-- ==== Sys2Proof/Decode.lean ====
section
/-!
DEFINITION. Decoding and encoding (30_encoding.md). First the helpers that select and join bits;
then the forms: for each group of the opcode maps, the constructor its fields select; then the
decoder, written from the field tables R92-R97 and the length table R90; then the encoder, written
from the byte maps R99 and R100, one line per constructor.
-/
namespace Sys2Proof

/-- The high byte of a word, `v[15:8]` (R7). -/
def hiByte (w : Word) : Byte := w.extractLsb' 8 8

/-- The low byte of a word, `v[7:0]` (R7). -/
def loByte (w : Word) : Byte := w.extractLsb' 0 8

/-- `cat(h, l)` (R7). -/
def catBytes (h l : Byte) : Word := h ++ l

/-- `sext_8` as a 16-bit addend (R8). -/
def sext8 (v : Byte) : Word := v.signExtend 16

namespace Form

/-- `LD r,r'` (R180). -/
def ldRegReg : Reg8 → Reg8 → Instr
  | .b, .b => .ld_b_b
  | .b, .c => .ld_b_c
  | .b, .d => .ld_b_d
  | .b, .e => .ld_b_e
  | .b, .h => .ld_b_h
  | .b, .l => .ld_b_l
  | .b, .a => .ld_b_a
  | .c, .b => .ld_c_b
  | .c, .c => .ld_c_c
  | .c, .d => .ld_c_d
  | .c, .e => .ld_c_e
  | .c, .h => .ld_c_h
  | .c, .l => .ld_c_l
  | .c, .a => .ld_c_a
  | .d, .b => .ld_d_b
  | .d, .c => .ld_d_c
  | .d, .d => .ld_d_d
  | .d, .e => .ld_d_e
  | .d, .h => .ld_d_h
  | .d, .l => .ld_d_l
  | .d, .a => .ld_d_a
  | .e, .b => .ld_e_b
  | .e, .c => .ld_e_c
  | .e, .d => .ld_e_d
  | .e, .e => .ld_e_e
  | .e, .h => .ld_e_h
  | .e, .l => .ld_e_l
  | .e, .a => .ld_e_a
  | .h, .b => .ld_h_b
  | .h, .c => .ld_h_c
  | .h, .d => .ld_h_d
  | .h, .e => .ld_h_e
  | .h, .h => .ld_h_h
  | .h, .l => .ld_h_l
  | .h, .a => .ld_h_a
  | .l, .b => .ld_l_b
  | .l, .c => .ld_l_c
  | .l, .d => .ld_l_d
  | .l, .e => .ld_l_e
  | .l, .h => .ld_l_h
  | .l, .l => .ld_l_l
  | .l, .a => .ld_l_a
  | .a, .b => .ld_a_b
  | .a, .c => .ld_a_c
  | .a, .d => .ld_a_d
  | .a, .e => .ld_a_e
  | .a, .h => .ld_a_h
  | .a, .l => .ld_a_l
  | .a, .a => .ld_a_a

/-- `LD r,(HL)` (R182). -/
def ldRegMem : Reg8 → Instr
  | .b => .ld_b_mHL
  | .c => .ld_c_mHL
  | .d => .ld_d_mHL
  | .e => .ld_e_mHL
  | .h => .ld_h_mHL
  | .l => .ld_l_mHL
  | .a => .ld_a_mHL

/-- `LD (HL),r` (R183). -/
def ldMemReg : Reg8 → Instr
  | .b => .ld_mHL_b
  | .c => .ld_mHL_c
  | .d => .ld_mHL_d
  | .e => .ld_mHL_e
  | .h => .ld_mHL_h
  | .l => .ld_mHL_l
  | .a => .ld_mHL_a

/-- `LD r,n8` and `LD (HL),n8` (R181, R184). -/
def ldImm : Operand8 → Byte → Instr
  | .reg .b, n => .ld_b_n8 n
  | .reg .c, n => .ld_c_n8 n
  | .reg .d, n => .ld_d_n8 n
  | .reg .e, n => .ld_e_n8 n
  | .reg .h, n => .ld_h_n8 n
  | .reg .l, n => .ld_l_n8 n
  | .memHL, n => .ld_mHL_n8 n
  | .reg .a, n => .ld_a_n8 n

/-- Opcodes 0x40-0x7F: `LD r8(y),r8(z)`, with HALT in the slot of `LD (HL),(HL)` (R99). -/
def ld : Operand8 → Operand8 → Instr
  | .reg dst, .reg src => ldRegReg dst src
  | .reg dst, .memHL => ldRegMem dst
  | .memHL, .reg src => ldMemReg src
  | .memHL, .memHL => .halt

/-- `INC r8(y)` (R120, R121). -/
def inc : Operand8 → Instr
  | .reg .b => .inc_b
  | .reg .c => .inc_c
  | .reg .d => .inc_d
  | .reg .e => .inc_e
  | .reg .h => .inc_h
  | .reg .l => .inc_l
  | .memHL => .inc_mHL
  | .reg .a => .inc_a

/-- `DEC r8(y)` (R122, R123). -/
def dec : Operand8 → Instr
  | .reg .b => .dec_b
  | .reg .c => .dec_c
  | .reg .d => .dec_d
  | .reg .e => .dec_e
  | .reg .h => .dec_h
  | .reg .l => .dec_l
  | .memHL => .dec_mHL
  | .reg .a => .dec_a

## The task
From the entries above, pull out each line that includes "constructor".

## Answer area
then the forms: for each group of the opcode maps, the constructor its fields select; then the
from the byte maps R99 and R100, one line per constructor.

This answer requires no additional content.